This is the second of a two-part blog post that discusses incorporating data management and data sharing plans into researcher workflows. The first blog in the series, by CLIR/DLF Postdoctoral Fellow Kendall Roark, appeared last week.
Traditionally, librarians have been involved at the beginning and the end of the research process, assisting researchers with finding information and with disseminating information. With the changing data landscape, however, it is important for the library to participate in other aspects of research. A librarian who can provide concise and customized training in needed areas—for example, documentation in the process of data collection—will be valuable to the research team.
In the life sciences, even the original collaboration points between researchers and librarians are changing with the growing influence of Big Data. For instance, the literature search at the beginning of a research project may be supplemented by a data set search. Discovering relevant data is hard, so keeping track of the new databases as well as all the clicks that go into doing a search are important skills that librarians can teach researchers. The number of NCBI (National Center for Biotechnology Information) databases alone has exploded over the past five years, and while it is great that they are interconnected, it is very hard to keep track of how a particular piece of information was found. Introducing researchers to MyNCBI and the ability to save recent searches and results will make their lives a lot easier. For example, one of the oldest tools available there—BLAST—searches for homologous (similar) DNA sequences. It’s a gold mine for teaching a search strategy based on filtering organisms, experimentally proven functions, and, for those who want to dig in more, the meaning of the E-value.
Another point of collaboration is in developing folder hierarchies before a project starts. Once a system is in place, there is little chance that a researcher will redo it. Suggesting good naming for the specific project adds value to a researcher’s documentation process. A lot of life scientists use Excel spreadsheets, so introducing spreadsheet best practices in a researcher’s field is another key education point. Try to be as specific as possible: find the metadata schema used in their field, present it to them, and find out how much of it is relevant during the data collection process.
I have found that a seminar on lab notebooks is a good way to get researchers’ attention. Lab notebooks are supposed to contain all the information necessary to reproduce an experiment. However, notebook maintenance is not taught in every lab, and the problem of good record keeping is complicated by the fact that while previously all measurements were recorded directly into the notebook, most data are now digital. There is little advice on how to manage the digital files that are produced by experiments, so librarians can help by providing file naming best practices. Researchers understand the problem from personal experience, so lab notebook management is a perfect educational seminar to offer when reaching out to scientists for the first time.
I would also recommend learning more about tools for data management. The process is time-consuming, so anything that can be automated should be. For instance, listing a large number of files resulting from a microscopy experiment can be done with Directory List & Print, which outputs the file names and paths in a document that can be further edited with information about the file content (e.g., what was on that microscope slide?). Electronic Lab Notebooks are becoming more widely accepted. Many have free demo periods, and I would encourage librarians to test and explore them. OneNote, Evernote, LabArchives, RSpace (redesigned eCat) and LabGuru would all be good places to start. There are many others (University of Utah has a long list), and some are more field-focused than others, so it is helpful to know researchers' needs when exploring the notebooks.
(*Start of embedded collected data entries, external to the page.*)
-- ==== Sys2Proof/Machine/Flags.lean ====
section
/-! DEFINITION. Conditions (R43) and the flags that class 0 and the mask instructions write (R58, R68). -/

namespace Sys2Proof

/-- A condition on SC (R43). -/
def Cond.holds (c : Cond) (sc : BitVec 4) : Bool :=
  let n := sc.getLsbD 3
  let z := sc.getLsbD 2
  let cy := sc.getLsbD 1
  let v := sc.getLsbD 0
  match c with
  | .al => true
  | .eq => z
  | .ne => !z
  | .hs => cy
  | .lo => !cy
  | .mi => n
  | .pl => !n
  | .vs => v
  | .vc => !v
  | .hi => cy && !z
  | .ls => !cy || z
  | .ge => n == v
  | .lt => n != v
  | .gt => !z && n == v
  | .le => z || n != v

end Sys2Proof

namespace Sys2Proof.Machine

/-- SC from its flags (R8). -/
def mkSc (n z c v : Bool) : BitVec 4 := BitVec.ofBool n ++ BitVec.ofBool z ++ BitVec.ofBool c ++ BitVec.ofBool v

/-- C and V of one class-0 operation; both 0 where R58 names no other value. -/
structure Carry where
  c : Bool
  v : Bool
deriving DecidableEq, Repr

def Carry.zero : Carry := ⟨false, false⟩

/-- Flags of a class-0 instruction from the 64-bit value it writes (R58). -/
def flagsOf (val : Word64) (k : Carry) : BitVec 4 := mkSc (val.getLsbD 63) (val == 0) k.c k.v

/-- Carry out of bit W-1, and signed overflow, of an addition (R58). -/
def carryAdd {w : Nat} (a b : BitVec w) : Carry :=
  ⟨decide (2 ^ w ≤ a.toNat + b.toNat), decide ((a + b).toInt ≠ a.toInt + b.toInt)⟩

/-- No borrow, and signed overflow, of a subtraction (R58). -/
def carrySub {w : Nat} (a b : BitVec w) : Carry :=
  ⟨decide (b.toNat ≤ a.toNat), decide ((a - b).toInt ≠ a.toInt - b.toInt)⟩

/-- Products too wide, unsigned and signed (R58). -/
def carryMul {w : Nat} (a b : BitVec w) : Carry :=
  ⟨decide (2 ^ w ≤ a.toNat * b.toNat), decide ((a * b).toInt ≠ a.toInt * b.toInt)⟩

/-- V of a division: a zero divisor, or the most negative value by -1 in the signed forms (R58). -/
def carryDiv {w : Nat} (signed : Bool) (a b : BitVec w) : Carry :=
  ⟨false, b == 0#w || (signed && a == BitVec.intMin w && b == BitVec.allOnes w)⟩

/-- SC after a mask instruction with FS: Z tells whether the mask is zero (R68). -/
def maskFlags (m : LaneMask) : BitVec 4 := mkSc false (m == 0) false false

end Sys2Proof.Machine
end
Another tool for data management is Quartzy. It is a free tool used for building inventories and is very easy to learn. Inventory building is management of physical specimens and reagents, many of which are shared among the team. This is a perfect opportunity for librarians to suggest organizing strategies for labs. When talking to researchers about this tool, ask if they have encountered boxes of Eppendorf tubes left around for years—tubes nobody dares to use and nobody dares to throw out.
Finally, I suggest that data managers explore REDCap. This tool generates forms with built-in data management requirements and helps keep track of longitudinal projects. For example, entries for certain fields can be required and the type of data can be validated. The longitudinal study forms essentially create a database. Linking between separate projects is also possible (with the help of the institution’s REDCap administrator). REDCap is used in clinical studies, but I am currently finishing a project designing a record-tracking database for an animal study. As the user becomes more familiar with the tool, new ideas will surface on how to use it.
A librarian who keeps current with emerging databases and data management tools will bring added value to any research group. Such a person will bring understanding of how to efficiently use the tools and how to apply the best-practices standards to the researchers’ specific situation. At the end of the day, data managed along the way is easier to find and easier to use.
Vessela Ensberg is a data curation analyst at the UCLA Biomedical Library and at the UCLA Social Sciences Data Archive. She holds a Ph.D. in Cellular and Molecular Biology from the University of Wisconsin–Madison, and is a former CLIR/DLF Fellow in Data Curation.